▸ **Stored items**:
-- ==== Sys2Proof/Machine/Security.lean ====
section
/-! DEFINITION. The security block and the phase checker (15, R407, R408, R422 to R436). -/

namespace Sys2Proof.Machine
open Sys2Proof
set_option Elab.async false

/-- PHASE_MISMATCH (R408): a divider counter is out of step; in every state except OFF and PARK. Clock as in Table 15-7. -/
def execPhaseMismatch (clock : Fin 6) (s : State) : Host.Outcome State Fault Refusal :=
  if s.pstate = .off ∨ s.parked then .next s
  else .next ((s.wf F.CLK_STATUS_PHASE_ERR 1).send srcShk .PHASE_ALIGN (clock.val * 2 ^ 36))

/-! ### Life cycle and keys -/

/-- JTAG is open by the life cycle alone (Table 15-3). -/
def lcOpen (lc : Nat) : Bool := lc == 1 || lc == 2 || lc == 4

/-- End a debug unlock (R423, R432, R475). -/
def State.endUnlock (s : State) : State :=
  have s := { s with sec := { s.sec with scope := 7 } }
  (s.wf F.SEC_STATUS_UNLOCKED 0).wf F.SEC_STATUS_JTAG (if lcOpen (s.rf F.SEC_STATUS_LC) then 1 else 0)

/-- A security command ends (R436). -/
def State.secDone (s : State) (code : Nat) : State :=
  ((s.wf F.SEC_RESULT_CODE code).wf F.SEC_RESULT_DONE 1).wf F.SEC_STATUS_BUSY 0

/-- A signing ends: reported to who asked for it (R430, R431, R510). -/
def State.signEnd (s : State) (code len : Nat) : State :=
  match s.sec.signing with
  | none => s
  | some (by', t0, _) =>
    have s := { s with sec := { s.sec with signing := none } }
    have s := (s.wf F.SHK_STATUS_SIGNING 0).wf F.SHK_SIGN_US_US ((s.now - t0) / 400)
    have s := s.send srcSec .ATTEST (code * 2 ^ 36)
    if by' = 0 then s.secDone code
    else
      match s.i3c.running with
      | some (op, tag, _, _) =>
        have s := { s with i3c := { s.i3c with running := none } }
        have s := (((s.wf F.I3C_RESP_CODE (if code = 0 then 0 else 4)).wf F.I3C_RESP_TAG tag).wf F.I3C_RESP_DONE 1).wf F.I3C_RESP_BUSY 0
        if op = 9 then s.wf (F.I3C_RET_RET 0) (if code = 0 then len else code) else s
      | none => s

/-- Wipe the locket (R194): a signing under way ends with code 5. -/
def State.wipeLocket (s : State) : State :=
  have s := s.zeroRange (keyLocket 0) (keyLocket 0x40000)
  have s := (s.wf F.SEC_STATUS_KEYS 0)
  s.signEnd 5 0

/-- State of key slot k: 0 empty, 1 programmed, 2 revoked. -/
def keyFld (k : Nat) : Fld :=
  if k = 0 then F.SEC_KEYS_STATE0 else if k = 1 then F.SEC_KEYS_STATE1 else if k = 2 then F.SEC_KEYS_STATE2 else F.SEC_KEYS_STATE3

def State.keyState (s : State) (k : Nat) : Nat := s.rf (keyFld k)

/-- The programmed and unrevoked slot among `slots` that a public key hashes to (R425, R426). -/
def State.keySlot (s : State) (pk : List Byte) (slots : List Nat) : Option Nat :=
  have h := shake256 pk 32
  slots.find? (fun k => s.keyState k == 1 && (s.sec.keys[k]?).getD [] == h)

/-- Image keys the life cycle accepts (Table 15-3). -/
def imageKeys (lc : Nat) : List Nat :=
  if lc = 1 then [0] else if lc = 2 then [0, 2, 3] else if lc = 3 then [2, 3] else if lc = 4 then [1] else []

/-- Key of a byte of the SEC command buffer: library from word SEC_BUF.WORD (R436). -/
def State.secBuf (s : State) (off : Nat) : Nat := keyLib (64 * s.rf F.SEC_BUF_WORD + off)

def State.idPub (s : State) : List Byte := (List.range 16).flatMap (fun i => leBytes 4 (s.rf (F.SEC_IDPUB_WORD i)))
def State.man (s : State) : List Byte := (List.range 8).flatMap (fun i => leBytes 4 (s.rf (F.SEC_MANIFEST_WORD i)))
def State.wdig (s : State) : List Byte := (List.range 8).flatMap (fun i => leBytes 4 (s.rf (F.SEC_WDIG_WORD i)))
def State.challenge (s : State) : List Byte := (List.range 8).flatMap (fun i => leBytes 4 (s.rf (F.SEC_CHALLENGE_WORD i)))

/-- SEC_CHALLENGE for the current attempt (R432). -/
def State.newChallenge (s : State) : State :=
  have c := shake256 (s.sec.chal ++ leBytes 4 (s.rf F.FLT_BOOTS_BOOTS) ++ leBytes 4 (s.rf F.SEC_ATTEMPT_ATTEMPT)) 32
  (List.range 8).foldl (fun s i => s.wf (F.SEC_CHALLENGE_WORD i) (leAt c (4 * i) 4)) s

/-- Submit the token in the command buffer: the code of the first check it fails, or 0, and the advanced attempt (R432). -/
def State.token (s : State) (typ : Nat) (slots : List Nat) : Nat × State :=
  have t := s.rdN (s.secBuf 0) 29936
  have pk := (t.drop 80).take 64
  have bootsOk := decide (leAt t 4 4 = s.rf F.FLT_BOOTS_BOOTS) && ((t.drop 8).take 32 == s.challenge) &&
    ((t.drop 40).take 32 == shake256 s.idPub 32)
  have code :=
    if !s.flag F.SEC_STATUS_KEYS ∨ s.flag F.OCM_STATUS_LOCKET_BAD then 5
    else if leAt t 0 1 ≠ 1 ∨ leAt t 1 1 ≠ typ then 7
    else if !bootsOk then 4
    else if (s.keySlot pk slots).isNone then 3
    else if Config.slhVerify pk (t.take 144) (t.drop 144) then 0 else 2
  have s := (s.wf F.SEC_ATTEMPT_ATTEMPT (s.rf F.SEC_ATTEMPT_ATTEMPT + 1)).newChallenge
  (code, if code = 2 then s.send srcSec .SIG_FAIL (2 * 2 ^ 36 + ((s.keySlot pk slots).getD 0) * 2 ^ 34) else s)

/-- ARG of the token in the command buffer. -/
def State.tokenArg (s : State) : Nat := (s.rd (s.secBuf 2)).toNat

/-- A command written to SEC_CMD: CP0 in machine mode only; code 6 while another runs (R436). -/
def State.secCmd (s : State) (req : Requester) (mmode : Bool) (f : State → State) : State :=
  s.cmdWrite req A.SEC_CMD (fun s =>
    if !cp0m req mmode then s.deny req A.SEC_CMD
    else if s.flag F.SEC_STATUS_BUSY then (s.wf F.SEC_RESULT_CODE 6).wf F.SEC_RESULT_DONE 1
    else f s)

/-! ### Attestation (R430, R431) -/

/-- Latest hallmark of a stream: its bell and digest; bell 0 and zeros before the first. -/
def State.latestHall (s : State) (stream : Nat) : Nat × List Byte :=
  ((s.sec.halls.find? (fun h => h.1 == stream)).map (fun h => h.2)).getD (0, List.replicate 32 0)

/-- Bytes of the report before the signature (Table 15-5). -/
def State.report (s : State) (nonce : List Byte) (streams : List Nat) : List Byte :=
  have flags := (if s.flag F.SEC_STATUS_UNLOCKED then 1 else 0) + (if s.freeRunning then 2 else 0) + (if s.pstate = .safe then 4 else 0) +
    (if s.replay.isSome then 8 else 0)
  leBytes 1 1 ++ leBytes 1 (s.rf F.SEC_STATUS_LC) ++ leBytes 1 flags ++ leBytes 1 (s.rf F.SEC_STATUS_GRADE) ++ leBytes 2 (s.rf F.CHIP_ID_STEP) ++
    leBytes 1 1 ++ leBytes 1 0 ++ leBytes 4 (s.rf F.FLT_BOOTS_BOOTS) ++ leBytes 1 (s.rf F.SEC_ARB_COUNTER) ++ leBytes 1 (s.rf F.SEC_ARB_SVN) ++
    leBytes 1 (s.rf F.BOOT_STATUS_SLOT) ++ leBytes 1 0 ++ leBytes 4 (s.rf F.BOOT_SEQ_LO_SEQ) ++ leBytes 4 (s.rf F.BOOT_SEQ_HI_SEQ) ++
    leBytes 4 (s.rf F.TST_CONTENT_CONTENT_ID) ++ leBytes 2 (satU 16 s.sec.tampers) ++ leBytes 2 0 ++ s.man ++ s.wdig ++ nonce ++
    leBytes 8 s.curBell ++ leBytes 6 s.tsu.sec ++ leBytes 4 s.tsu.ns ++ leBytes 1 streams.length ++ List.replicate 45 0 ++ s.idPub ++
    streams.flatMap (fun x => have h := s.latestHall x; leBytes 2 x ++ leBytes 6 0 ++ leBytes 8 h.1 ++ h.2)

/-- Start an attestation from a request of NONCE, COUNT and stream IDs; answers the code of a refusal (R431). -/
def State.attest (s : State) (by' : Nat) (rq : List Byte) : Nat × State :=
  have n := leAt rq 32 1
  have streams := (List.range n).map (fun i => leAt rq (36 + 2 * i) 2 % 4096)
  have code :=
    if s.sec.signing.isSome then 6
    else if !s.flag F.SEC_STATUS_KEYS ∨ s.flag F.OCM_STATUS_LOCKET_BAD then 5
    else if 8 < n ∨ streams.any (fun x => !bitAt (s.streamAttr x) 3) then 7 else 0
  if code = 0 then
    (0, { s with sec := { s.sec with signing := some (by', s.now, s.report (rq.take 32) streams) } }.wf F.SHK_STATUS_SIGNING 1)
  else (code, s.send srcSec .ATTEST (code * 2 ^ 36))

/-- SEC_ATTEST (R430, R431). -/
def execSecAttest (req : Requester) (mmode : Bool) (s : State) : Host.Outcome State Fault Refusal :=
  .next (s.secCmd req mmode (fun s =>
    let (code, s) := s.attest 0 (s.rdN (s.secBuf 0) 52)
    if code = 0 then s.wf F.SEC_STATUS_BUSY 1 else s.secDone code))

/-- Key of the I3C command buffer (R510): the OUTPUT record's, or the library's last 64 KiB before one is loaded. -/
def State.i3cBuf (s : State) (off : Nat) : Nat :=
  match s.image.find? (fun r => r.typ == recOutput) with
  | some r => ((s.addrKey (leAt r.bytes 44 5)).getD (keyLib 0x7FF0000)) + off
  | none => keyLib (0x7FF0000 + off)

/-- SIGNING_DONE (R421, R430): after `dt` TIME edges the signature is there and the report is written to the command buffer. -/
def execSigningDone (dt : Nat) (s : State) : Host.Outcome State Fault Refusal :=
  match s.sec.signing with
  | none => .next s
  | some (by', _, r) =>
    have s := s.advance dt
    have sk := s.rdN (keyLocket 0) 128
    have rep := r ++ fitLen 49856 (Config.slhSign sk r)
    have s := s.wrN (if by' = 0 then s.secBuf 0 else s.i3cBuf 0) rep
    .next (s.signEnd 0 rep.length)

/-! ### Debug unlock, life cycle, owner keys (R423 to R425, R432) -/

/-- UNLOCK (R432): in FIELD and MAINT, with a token of TYPE 1 signed by an owner key. -/
def execUnlock (req : Requester) (mmode : Bool) (s : State) : Host.Outcome State Fault Refusal :=
  .next (s.secCmd req mmode (fun s =>
    have arg := s.tokenArg
    have bad := decide (s.pstate ≠ .maint) || s.rf F.SEC_STATUS_LC != 3
    let (code, s) := s.token 1 [2, 3]
    have code := if bad then 1 else code
    have s := s.send srcSec .UNLOCK (code * 2 ^ 36 + s.rf F.SEC_ATTEMPT_ATTEMPT)
    have s := if code = 0 then
        { s with sec := { s.sec with scope := arg % 8 } }.wf F.SEC_STATUS_UNLOCKED 1 |>.wf F.SEC_STATUS_JTAG 1
      else s
    s.secDone code))

/-- Token keys of a transition (Table 15-4); none when it is not listed. -/
def transKeys (from' to' : Nat) : Option (List Nat) :=
  if from' = 1 ∧ (to' = 2 ∨ to' = 3) then some [0]
  else if from' = 2 ∧ to' = 3 then some [2, 3]
  else if from' = 2 ∧ to' = 4 then some [0, 2, 3]
  else if from' = 3 ∧ to' = 4 then some [2, 3] else none

/-- LC_TRANSITION (R423, R424): the unlock ends, the locket is wiped, the fuses are written; the new state counts from the next start. -/
def execLcTransition (req : Requester) (mmode : Bool) (s : State) : Host.Outcome State Fault Refusal :=
  .next (s.secCmd req mmode (fun s =>
    have lc := s.rf F.SEC_STATUS_LC
    have to' := s.tokenArg
    have ks := transKeys lc to'
    let (code, s) := s.token 2 (ks.getD [])
    have code :=
      if s.pstate ≠ .maint ∨ ks.isNone ∨ (to' = 3 ∧ s.rf F.SEC_STATUS_GRADE = 2) then 1
      else if to' = 3 ∧ s.keyState 2 ≠ 1 ∧ s.keyState 3 ≠ 1 then 3 else code
    have s := s.send srcSec .LC_EVENT (code * 2 ^ 36 + lc * 2 ^ 32 + to' % 16 * 2 ^ 28)
    have s := if code = 0 then
        have s := s.endUnlock.wipeLocket
        { s with sec := { s.sec with nextLc := some to', tampers := 0 } }
      else s
    s.secDone code))

/-- Program an owner slot from a public key. -/
def State.programKey (s : State) (k : Nat) (pk : List Byte) : State :=
  { s with sec := { s.sec with keys := s.sec.keys.set k (shake256 pk 32) } }.wf (keyFld k) 1

/-- OWNER_KEY (R425): DEVELOP programs an empty owner slot; FIELD needs a token of the other owner slot, which also revokes. -/
def execOwnerKey (req : Requester) (mmode : Bool) (s : State) : Host.Outcome State Fault Refusal :=
  .next (s.secCmd req mmode (fun s =>
    have lc := s.rf F.SEC_STATUS_LC
    if lc = 2 then
      match [2, 3].find? (fun k => s.keyState k == 0) with
      | some k => (s.programKey k (s.rdN (s.secBuf 0) 64)).secDone 0
      | none => s.secDone 3
    else if lc = 3 then
      have arg := s.tokenArg
      have k := arg % 4
      let (code, s) := s.token 3 [5 - k]
      if k < 2 then s.secDone 7
      else if code ≠ 0 then s.secDone code
      else if bitAt arg 2 then (if s.keyState k = 1 then (s.wf (keyFld k) 2).secDone 0 else s.secDone 3)
      else if s.keyState k = 0 then (s.programKey k (s.rdN (s.secBuf 29936) 64)).secDone 0 else s.secDone 3
    else s.secDone 1))

/-! ### Anti-rollback (R427, R428) -/

/-- Begin the next step: first the second fuse of a step that power loss cut, then steps up to the running SVN. -/
def State.arbNext (s : State) : State :=
  if !s.sec.half.isEmpty || decide (s.rf F.SEC_ARB_COUNTER < s.rf F.SEC_ARB_SVN) then
    { s with sec := { s.sec with arb := some (s.now + 800000) } }.wf F.SEC_STATUS_BUSY 1
  else s.secDone 0

/-- ADVANCE_ARB (R428). -/
def execAdvanceArb (req : Requester) (mmode : Bool) (s : State) : Host.Outcome State Fault Refusal :=
  .next (s.secCmd req mmode (fun s => if s.pstate = .maint then s.arbNext else s.secDone 1))

/-- One step is burnt: both of its fuses. -/
def State.arbBurn (s : State) : State :=
  have s := { s with sec := { s.sec with arb := none } }
  match s.sec.half with
  | _ :: r => { s with sec := { s.sec with half := r } }
  | [] => s.bump F.SEC_ARB_COUNTER 1

/-- ARB_STEP_DONE (R428): after its 2 ms the step is burnt and the next one starts. -/
def execArbStepDone (s : State) : Host.Outcome State Fault Refusal :=
  match s.sec.arb with
  | none => .next s
  | some t => .next (s.advanceTo t).arbBurn.arbNext

/-! ### Tamper, locket, factory (R193, R423, R433) -/

/-- TAMPER_TRIP (R433, R438): monitor 0 enclosure, 1 voltage, 2 clock. -/
def execTamperTrip (monitor : Fin 3) (s : State) : Host.Outcome State Fault Refusal :=
  if s.pstate = .off then .next s
  else
    have m := monitor.val
    have s := s.bump (if m = 0 then F.SEC_TAMPER_ENCLOSURE else if m = 1 then F.SEC_TAMPER_VGLITCH else F.SEC_TAMPER_CGLITCH) 1
    have s := { s with sec := { s.sec with enclosure := s.sec.enclosure || m == 0 } }
    .next (((s.wf F.SEC_STATUS_TAMPER 1).wipeLocket).send srcSec .TAMPER (m * 2 ^ 36))

/-- A read of SEC_LKT_DATA (R193, R436, R552): only CP0 in machine mode (and the debugger in its place, R373) reads words 0x4000 to
0x5FFF; the I3C window reads 0; anything else gets an error response and OCM_ACCESS. -/
def State.locketRead (s : State) (req : Requester) (mmode : Bool) : State :=
  if !s.regAnswers A.SEC_LKT_DATA then s.busError req
  else if req = .i3c then s.out (.bus req false (leBytes 4 0))
  else
    have w := s.rf F.SEC_LKT_ADDR_WORD
    if (cp0m req mmode || decide (req = .dbg)) && decide (0x4000 ≤ w) && decide (w ≤ 0x5FFF) then
      (s.out (.bus req false (s.rdN (keyLocket (4 * w)) 4))).wf F.SEC_LKT_ADDR_WORD (w + 1)
    else (s.ocmAccess req 3 4 (4 * w)).busError req

/-- LOCKET_DATA_READ (R193, R436, R552). -/
def execLocketDataRead (req : Requester) (mmode : Bool) (s : State) : Host.Outcome State Fault Refusal := .next (s.locketRead req mmode)


/-- FACTORY_JTAG_TRANSITION (R422, R423): the factory tester moves a BLANK device to FACTORY_TEST; the operands are the fuses it holds
from manufacture (grade, serial number, base MAC, seed, KEY0 and KEY1 digests). -/
def execFactoryJtagTransition (grade : Fin 3) (serial : BitVec 14) (mac : BitVec 48) (seed key0 key1 : List Byte) (s : State) :
    Host.Outcome State Fault Refusal :=
  if s.pstate = .off ∨ s.rf F.SEC_STATUS_LC ≠ 0 ∨ s.sec.nextLc.isSome then .next s
  else
    have s := s.wipeLocket
    have s := { s with sec := { s.sec with nextLc := some 1, seed := seed, keys := [key0, key1, [], []] } }
    have s := ((s.wf F.SEC_STATUS_GRADE grade.val).wf (keyFld 0) 1).wf (keyFld 1) 1
    have s := (s.wf F.I3C_PID_LO_PID (0x7264 * 2 ^ 16 + serial.toNat)).wf F.I3C_PID_HI_PID 0x973A
    .next ((s.wf F.ETH_MAC_LO_MAC (mac.toNat % 2 ^ 32)).wf F.ETH_MAC_HI_MAC (mac.toNat / 2 ^ 32))

end Sys2Proof.Machine
end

▸ **Task details**:
In the records above, the line with "have flags := (if" marks the start and the line with "if s.sec.signing.isSome then 6" marks the end; copy that stretch exactly, both lines included, and nothing else.

▸ **Response to the exercise**:
  have flags := (if s.flag F.SEC_STATUS_UNLOCKED then 1 else 0) + (if s.freeRunning then 2 else 0) + (if s.pstate = .safe then 4 else 0) +
    (if s.replay.isSome then 8 else 0)
  leBytes 1 1 ++ leBytes 1 (s.rf F.SEC_STATUS_LC) ++ leBytes 1 flags ++ leBytes 1 (s.rf F.SEC_STATUS_GRADE) ++ leBytes 2 (s.rf F.CHIP_ID_STEP) ++
    leBytes 1 1 ++ leBytes 1 0 ++ leBytes 4 (s.rf F.FLT_BOOTS_BOOTS) ++ leBytes 1 (s.rf F.SEC_ARB_COUNTER) ++ leBytes 1 (s.rf F.SEC_ARB_SVN) ++
    leBytes 1 (s.rf F.BOOT_STATUS_SLOT) ++ leBytes 1 0 ++ leBytes 4 (s.rf F.BOOT_SEQ_LO_SEQ) ++ leBytes 4 (s.rf F.BOOT_SEQ_HI_SEQ) ++
    leBytes 4 (s.rf F.TST_CONTENT_CONTENT_ID) ++ leBytes 2 (satU 16 s.sec.tampers) ++ leBytes 2 0 ++ s.man ++ s.wdig ++ nonce ++
    leBytes 8 s.curBell ++ leBytes 6 s.tsu.sec ++ leBytes 4 s.tsu.ns ++ leBytes 1 streams.length ++ List.replicate 45 0 ++ s.idPub ++
    streams.flatMap (fun x => have h := s.latestHall x; leBytes 2 x ++ leBytes 6 0 ++ leBytes 8 h.1 ++ h.2)

/-- Start an attestation from a request of NONCE, COUNT and stream IDs; answers the code of a refusal (R431). -/
def State.attest (s : State) (by' : Nat) (rq : List Byte) : Nat × State :=
  have n := leAt rq 32 1
  have streams := (List.range n).map (fun i => leAt rq (36 + 2 * i) 2 % 4096)
  have code :=
    if s.sec.signing.isSome then 6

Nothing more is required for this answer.